Variability in synthetic cell populations. (A) Schematic of the bulk inverse emulsion phase transfer method and double-emulsion microfluidics to generate liposomes or synthetic cells. (B) Synthetic cell population expressing eGFP protein from 1.17 nM pEXP5-NT/6xHis eGFP plasmid DNA generated using the bulk inverse emulsion phase transfer method. (C) Microfluidic-generated synthetic cells expressing eGFP protein from 4.5 nM pEXP5-NT/6xHis eGFP F30-2xdBroccoli plasmid DNA. (D) Merged image of the synthetic cell population expressing both eGFP and mCherry protein from two plasmids (4.5 nM pEXP5-NT/6xHis eGFP and 4.5 nM pEXP5-NT/6xHis mCherry plasmid DNA). Endpoint histograms of radius and protein RFU are plotted alongside each of the synthetic cell populations (B–D). The number of cells analyzed is 206, 106, and 85 for (B–D), respectively.
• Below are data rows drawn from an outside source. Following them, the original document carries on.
-- ==== Sys2Proof/Machine/PlkRx.lean ====
section
/-! DEFINITION. PlynLink's receiving side: flits, the delivery and forwarding of messages, the exporter's side of remote accesses, and
management messages (R446 to R451, R458, R466 to R472, R483). -/

namespace Sys2Proof.Machine

/-- An IDLE flit with the acknowledgement of port `p`. -/
def State.idleFlit (s : State) (p : Nat) : Flit := { ack := ((s.pport p).rxNext + 4095) % 4096, ackValid := true }

/-! ### Delivery -/

/-- HELLO: who the neighbour is (Table 13.4). -/
def State.helloIn (s : State) (p : Nat) (m : Msg) : State :=
  (s.put F.PLK_PORT_STATUS_PEER_ID p (fieldLE m.data 0 2 % 2 ^ 14)).put F.PLK_PORT_STATUS_PEER_PORT p
    (fieldLE m.data 2 1 % 2 ^ F.PLK_PORT_STATUS_PEER_PORT.width)

/-- LEAVE: the link goes down and the port trains again unless it is disabled (R448). -/
def State.leaveIn (s : State) (p : Nat) : State := (s.plkDown p 1).plkTrain p

/-- A remote request at the exporter (R466, R468, R472): the session must be the peer's own and still stand (CLOSED), with the right
asked for (DENIED), within the mapped size (RANGE), granted by the checkers (REGION) and of sound data (DATA). The RESULT, the window
and the device address. -/
def State.remoteCheck (s : State) (m : Msg) (write : Bool) (n : Nat) : Nat × Nat :=
  let off := bits m.arg 0 36
  match s.plk.sessions.find? (fun x => x.id = bits m.arg 36 16 && x.peer = m.src) with
  | none => (2, 0)
  | some x =>
    let size := min ((s.get F.PLK_WIN_CTRL_SIZE_M1 x.win + 1) * 65536) (2 ^ 36)
    let a := s.get F.PLK_WIN_BASE_BASE x.win * 65536 + off
    if !(if write then x.write else x.read) then (1, a)
    else if off % 16 ≠ 0 || size < off + n then (3, a)
    else if s.spanCheck { kind := .peer, peer := m.src } write a n ≠ 0 then (4, a)
    else if (if write then s.partPoisoned a n else s.poisoned a n) then (7, a)
    else (0, a)

/-- The answer of a write. -/
def State.wrAck (s : State) (m : Msg) (r : Nat) : State := s.sendTo { type := 0x18, dest := m.src, arg := bits m.arg 52 12 + r * 2 ^ 12 }

/-- WR and WR_PART at the exporter: `mask` selects the bytes of `bs` that are written (R466, R471). A refusal by the checkers is recorded
as any access error is (R126). -/
def State.wrIn (s : State) (m : Msg) (bs : List Byte) (mask : Nat) : State :=
  let o : Origin := { kind := .peer, peer := m.src }
  let c := s.remoteCheck m true bs.length
  if c.1 = 4 then (s.accessError o 0x1C (s.spanCheck o true c.2 bs.length) c.2).wrAck m 4
  else if c.1 ≠ 0 then s.wrAck m c.1
  else if !s.admits c.2 bs.length then s.stall (.peer m)
  else
    let old := s.readBytes c.2 bs.length
    (s.memStore o 0x1C c.2 ((List.range bs.length).map (fun i => if bit mask i then bs.getD i 0 else old.getD i 0))).wrAck m 0

/-- RD_REQ at the exporter. -/
def State.rdIn (s : State) (m : Msg) : State :=
  let o : Origin := { kind := .peer, peer := m.src }
  let n := 16 * min 14 m.aux
  let c := s.remoteCheck m false n
  let rsp := fun (s : State) (r : Nat) (bs : List Byte) =>
    s.sendTo { type := 0x19, dlen := bs.length / 16, dest := m.src, arg := bits m.arg 52 12 + r * 2 ^ 12, data := bs }
  if c.1 = 4 then rsp (s.accessError o 0x1C (s.spanCheck o false c.2 n) c.2) 4 []
  else if c.1 ≠ 0 then rsp s c.1 []
  else if !s.admits c.2 n then s.stall (.peer m)
  else
    let r := s.memFetch o 0x1C c.2 n
    rsp r.1 0 r.2

/-- A peer's access: WR, WR_PART or RD_REQ. -/
def State.peerAccess (s : State) (m : Msg) : State :=
  if m.type = 0x11 then s.rdIn m else if m.type = 0x13 then s.wrIn m (m.data.take 16) (fieldLE m.data 16 2) else s.wrIn m m.data (2 ^ 256 - 1)

/-- MGMT: into the queue of its world, or answered queue full (Table 13.6). -/
def State.mgmtIn (s : State) (m : Msg) : State :=
  let w := m.arg % 2
  let q := tget [] s.plk.mgmt w
  let ack := fun (s : State) (r : Nat) => s.sendTo { type := 0x31, dest := m.src, arg := r }
  if 16 ≤ q.length then ack s 1
  else ack ((s.modPlk (fun k => { k with mgmt := tset [] k.mgmt w (q ++ [m]) })).icuLine (45 + w) true) 0

/-- MGMT_ACK: the oldest message sent to that module is done, or is sent again where its queue was full. -/
def State.mgmtAckIn (s : State) (m : Msg) : State :=
  match s.plk.mgmtSent.find? (fun x => x.dest = m.src) with
  | none => s
  | some x => if bit m.arg 0 then s.sendTo x else s.modPlk (fun k => { k with mgmtSent := dropMsg x k.mgmtSent })

/-- A message for this module, or LOCAL, that came on port `p` (Table 13.4). -/
def State.plkDeliver (s : State) (p : Nat) (m : Msg) : State :=
  match m.type with
  | 0x01 => s.helloIn p m
  | 0x02 => s.routeIn p m
  | 0x03 => s.leaveIn p
  | 0x08 => s.syncReq p m
  | 0x09 => s.syncRsp p m
  | 0x10 => s.peerAccess m
  | 0x11 => s.peerAccess m
  | 0x12 => s.openReq m
  | 0x13 => s.peerAccess m
  | 0x18 => s.remoteRsp m true
  | 0x19 => s.remoteRsp m false
  | 0x1A => s.openRsp m
  | 0x20 => s.subscribeReq m
  | 0x21 => s.tileIn m
  | 0x22 => s.genEnd m
  | 0x23 => s.genAck m
  | 0x24 => s.genCommitIn m
  | 0x25 => s.subAck m
  | 0x28 => s.touchIn m
  | 0x29 => s.audioIn m
  | 0x30 => s.mgmtIn m
  | 0x31 => s.mgmtAckIn m
  | _ => s.plkDrop

/-- A message without a route: a class-3 request is answered UNREACHABLE, anything else dropped and counted (R458). MGMT_ACK holds no such
answer, so MGMT is dropped (DEDUCED, log entry 29). -/
def State.noRoute (s : State) (m : Msg) : State :=
  let tag := bits m.arg 52 12
  if m.type = 0x10 || m.type = 0x13 then s.sendTo { type := 0x18, dest := m.src, arg := tag + 5 * 2 ^ 12 }
  else if m.type = 0x11 then s.sendTo { type := 0x19, dest := m.src, arg := tag + 5 * 2 ^ 12 }
  else if m.type = 0x12 then s.sendTo { type := 0x1A, dest := m.src, arg := 5 * 2 ^ 16 }
  else s.plkDrop

/-- Forward a message (R458). -/
def State.forward (s : State) (m : Msg) : State :=
  if 63 ≤ m.hops + 1 then s.plkDrop
  else if s.reachable m.dest then s.sendOn (s.route m.dest).port { m with hops := m.hops + 1 }
  else s.noRoute m

/-- Is a message for this module? -/
def State.isMine (s : State) (m : Msg) : Bool := m.toLocal || m.dest = s.ownId

/-- Credit of a message taken out of the receive buffer returns to the neighbour in an IDLE flit; that of a TILE is withheld while its
import's STAGE is full (R450, R477). -/
def State.creditBack (s : State) (p c : Nat) (m : Msg) : State :=
  let full := m.type = 0x21 && s.isMine m && ((s.impOf m).map s.stageFull).getD false
  if full then s.modPport p (fun r => { r with heldCredit := r.heldCredit + m.units })
  else s.flitOut p { s.idleFlit p with crClass := c, crCount := m.units }

/-- A message that a flit brought on port `p`: its credit returns, and it is delivered, forwarded or dropped (R450, R451, R458). -/
def State.plkArrive (s : State) (p : Nat) (m : Msg) : State :=
  if !s.plkUp p then s
  else match msgClass m.type with
    | none => s.plkDrop
    | some c =>
      let s := s.creditBack p c m
      if s.isMine m then s.plkDeliver p m else s.forward m

/-! ### Flits (R446 to R448) -/

/-- One NAK for each replay, with ACK the last flit accepted. -/
def State.sendNak (s : State) (p : Nat) : State :=
  if (s.pport p).nakOut then s
  else (s.modPport p (fun r => { r with nakOut := true })).flitOut p { s.idleFlit p with nak := true }

/-- Send the flits that are not acknowledged again, in order. -/
def State.resend (s : State) (p : Nat) : State :=
  (s.pport p).unacked.foldl (fun s (u : Nat × List Msg) => s.flitOut p { s.idleFlit p with kind := 1, seq := u.1, msgs := u.2 })
    (s.incSat F.PLK_PORT_CNT_REPLAYS p)

/-- Acknowledgement, NAK and credit of a flit; 16 NAKs in a row of one SEQ take the link down (R447, R448). -/
def State.ackIn (s : State) (p : Nat) (f : Flit) : State :=
  let r := s.pport p
  let n := match r.unacked with
    | [] => 0
    | u :: _ => (f.ack + 1 + 4096 - u.1) % 4096
  let s := if (f.ackValid || f.nak) && decide (n ≤ r.unacked.length) then s.modPport p (fun r => { r with unacked := r.unacked.drop n }) else s
  let s := if 0 < f.crCount && f.crClass < 6 then
      s.modPport p (fun r => { r with credit := tset 0 r.credit f.crClass (tget 0 r.credit f.crClass + f.crCount) })
    else s
  if !f.nak then s.pump p (s.pport p).waiting.length
  else
    let q := (f.ack + 1) % 4096
    let run := if r.nakSeq = q then r.nakRun + 1 else 1
    if 16 ≤ run then (s.plkDown p 1).plkTrain p
    else
      let s := (s.modPport p (fun r => { r with nakSeq := q, nakRun := run })).resend p
      s.pump p (s.pport p).waiting.length

/-- A flit arrives on port `p`; `corr`: its codeword was corrected, `uncorr`: it could not be. -/
def State.flitIn (s : State) (p : Nat) (corr uncorr : Bool) (b : List Byte) : State :=
  if !s.plkUp p then s
  else
    let s := if corr then (s.incSat F.PLK_PORT_CNT_CW_CORR p).pmuEvent 0x1C 4 p 1 none true else s
    let run := if uncorr then (s.pport p).uncRun + 1 else 0
    let s := s.modPport p (fun r => { r with uncRun := run })
    if uncorr then
      let s := s.incSat F.PLK_PORT_CNT_CW_UNCORR p
      if 8 ≤ run then (s.plkDown p 1).plkTrain p else s.sendNak p
    else if !flitCrcOk b then s.sendNak p
    else
      let f := Flit.parse b
      if 2 ≤ f.kind then s
      else
        let s := s.ackIn p f
        if !s.plkUp p || f.kind = 0 then s
        else if f.seq ≠ (s.pport p).rxNext then s.sendNak p
        else
          let s := s.modPport p (fun r => { r with rxNext := (r.rxNext + 1) % 4096, nakOut := false })
          let s := (s.pmuEvent 0x1C 2 p 1 none true)
          let s := s.flitOut p (s.idleFlit p)
          f.msgs.foldl (fun s m => s.plkArrive p m) s

/-- FLIT_RECEIVE (R447). -/
def execFlitReceive (p : PlkPort) (corr uncorr : Bool) (b : List Byte) (s : State) : Host.Outcome State Fault Refusal :=
  .next (s.flitIn p corr uncorr b)

/-! ### One command for each message type: the message arrives on port `p` -/

/-- A message of type `t` arrives on port `p`. -/
def State.arriveAs (s : State) (t p : Nat) (m : Msg) : State := s.plkArrive p { m with type := t }

/-- HELLO (R451). -/
def execHello (p : PlkPort) (m : Msg) (s : State) : Host.Outcome State Fault Refusal := .next (s.arriveAs 0x01 p m)
/-- ROUTE (R454 to R456). -/
def execRoute (p : PlkPort) (m : Msg) (s : State) : Host.Outcome State Fault Refusal := .next (s.arriveAs 0x02 p m)
/-- LEAVE (R448). -/
def execLeave (p : PlkPort) (m : Msg) (s : State) : Host.Outcome State Fault Refusal := .next (s.arriveAs 0x03 p m)
/-- SYNC_REQ (R461). -/
def execSyncReq (p : PlkPort) (m : Msg) (s : State) : Host.Outcome State Fault Refusal := .next (s.arriveAs 0x08 p m)
/-- SYNC_RSP (R461 to R463). -/
def execSyncRsp (p : PlkPort) (m : Msg) (s : State) : Host.Outcome State Fault Refusal := .next (s.arriveAs 0x09 p m)
/-- WR (R466, R471). -/
def execWr (p : PlkPort) (m : Msg) (s : State) : Host.Outcome State Fault Refusal := .next (s.arriveAs 0x10 p m)
/-- WR_PART (R451). -/
def execWrPart (p : PlkPort) (m : Msg) (s : State) : Host.Outcome State Fault Refusal := .next (s.arriveAs 0x13 p m)
/-- RD_REQ (R451, R466). -/
def execRdReq (p : PlkPort) (m : Msg) (s : State) : Host.Outcome State Fault Refusal := .next (s.arriveAs 0x11 p m)
/-- OPEN (R468). -/
def execOpen (p : PlkPort) (m : Msg) (s : State) : Host.Outcome State Fault Refusal := .next (s.arriveAs 0x12 p m)
/-- WR_ACK (R470, R471). -/
def execWrAck (p : PlkPort) (m : Msg) (s : State) : Host.Outcome State Fault Refusal := .next (s.arriveAs 0x18 p m)
/-- RD_DATA (R470). -/
def execRdData (p : PlkPort) (m : Msg) (s : State) : Host.Outcome State Fault Refusal := .next (s.arriveAs 0x19 p m)
/-- OPEN_RSP (R468). -/
def execOpenRsp (p : PlkPort) (m : Msg) (s : State) : Host.Outcome State Fault Refusal := .next (s.arriveAs 0x1A p m)
/-- SUBSCRIBE (R482). -/
def execSubscribe (p : PlkPort) (m : Msg) (s : State) : Host.Outcome State Fault Refusal := .next (s.arriveAs 0x20 p m)
/-- SUB_ACK (R482). -/
def execSubAck (p : PlkPort) (m : Msg) (s : State) : Host.Outcome State Fault Refusal := .next (s.arriveAs 0x25 p m)
/-- TILE (R477). -/
def execTile (p : PlkPort) (m : Msg) (s : State) : Host.Outcome State Fault Refusal := .next (s.arriveAs 0x21 p m)
/-- GEN_END (R477). -/
def execGenEnd (p : PlkPort) (m : Msg) (s : State) : Host.Outcome State Fault Refusal := .next (s.arriveAs 0x22 p m)
/-- GEN_ACK (R476). -/
def execGenAck (p : PlkPort) (m : Msg) (s : State) : Host.Outcome State Fault Refusal := .next (s.arriveAs 0x23 p m)
/-- GEN_COMMIT (R478). -/
def execGenCommit (p : PlkPort) (m : Msg) (s : State) : Host.Outcome State Fault Refusal := .next (s.arriveAs 0x24 p m)
/-- TOUCH (R529). -/
def execTouch (p : PlkPort) (m : Msg) (s : State) : Host.Outcome State Fault Refusal := .next (s.arriveAs 0x28 p m)
/-- AUDIO_MESSAGE (R578). -/
def execAudioMessage (p : PlkPort) (m : Msg) (s : State) : Host.Outcome State Fault Refusal := .next (s.arriveAs 0x29 p m)
/-- MGMT_ACK (R483). -/
def execMgmtAck (p : PlkPort) (m : Msg) (s : State) : Host.Outcome State Fault Refusal := .next (s.arriveAs 0x31 p m)

/-- Module firmware sends a management message of 1 to 14 granules (Table 13.4). -/
def State.mgmtSend (s : State) (cab : Bool) (dest tag : Nat) (data : List Byte) : State :=
  let n := (data.length + 15) / 16
  if n = 0 || 14 < n then s
  else
    let m : Msg := { type := 0x30, dlen := n, dest := dest, src := s.ownId, arg := b2n cab + tag * 2 ^ 8, data := data }
    (s.modPlk (fun k => { k with mgmtSent := k.mgmtSent ++ [m] })).sendTo m

/-- Firmware takes the oldest message of its world's queue. -/
def State.mgmtTake (s : State) (cab : Bool) : State :=
  let w := b2n cab
  let q := (tget [] s.plk.mgmt w).drop 1
  (s.modPlk (fun k => { k with mgmt := tset [] k.mgmt w q })).icuLine (45 + w) (!q.isEmpty)

/-- MGMT (R483). -/
def execMgmt (x : MgmtEvent) (s : State) : Host.Outcome State Fault Refusal :=
  .next (match x with
    | .arrive p m => s.arriveAs 0x30 p m
    | .send cab dest tag data => s.mgmtSend cab dest tag data
    | .take cab => s.mgmtTake cab)

/-! ### The end of a pause (R507 to R509) -/

/-- A request that waited for the FIFO of a paused channel is made. -/
def State.admitStalled (s : State) (x : Stalled) : State :=
  match x with
  | .access o blk a n data => s.busAccess o blk a n data
  | .bar x => s.bar2 x
  | .peer m => s.peerAccess m

/-- RETRAIN_PAUSE_END (R507 to R509, Table 14.6): the sweep ends, the delays are set and the channel resumes, its FIFO
drains and the requests that waited are made in their order (R508); Hutch source 11. -/
def execRetrainPauseEnd (eyes : List Eye) (lengthNs : Nat) (s : State) : Host.Outcome State Fault Refusal :=
  .next (match s.dmc.retrain with
    | none => s
    | some r =>
      if !r.paused then s
      else
        let s := (s.centreDelays r.ch r.dir eyes).put F.DMC_RT_STATUS_ACTIVE 0 0
        let s := s.maxTo F.DMC_RT_STATUS_MAX_PAUSE 0 (min 65535 (lengthNs / 10))
        let s := s.modDmc (fun m => { m with nextDir := tset 0 m.nextDir r.ch (1 - r.dir), skips := terase m.skips r.ch })
        let s := s.retrainNext.hutchRaise 11
        s.stalled.foldl State.admitStalled { s with stalled := [], dmc := { s.dmc with fifo := 0 } })

end Sys2Proof.Machine
end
Black lines are Gaussian distributions obtained by fitting mean and variance of the data. These experiments show the relative levels of expressed protein and do not refer to absolute concentrations. RFU values between the microfluidic-generated synthetic cells in (C,D), but not the inverse emulsion-made synthetic cells, are comparable, as these images were acquired using the same microscopy settings. However, CV values can be compared across all populations. All images are taken at the endpoint after 12 h of incubation at 30 °C using confocal microscopy with a 40× objective for (B) and 10× objective for (C,D). Scale bars are all 100 μm. Calibrated units of (C,D) are shown in Section 15 of the Supporting Information.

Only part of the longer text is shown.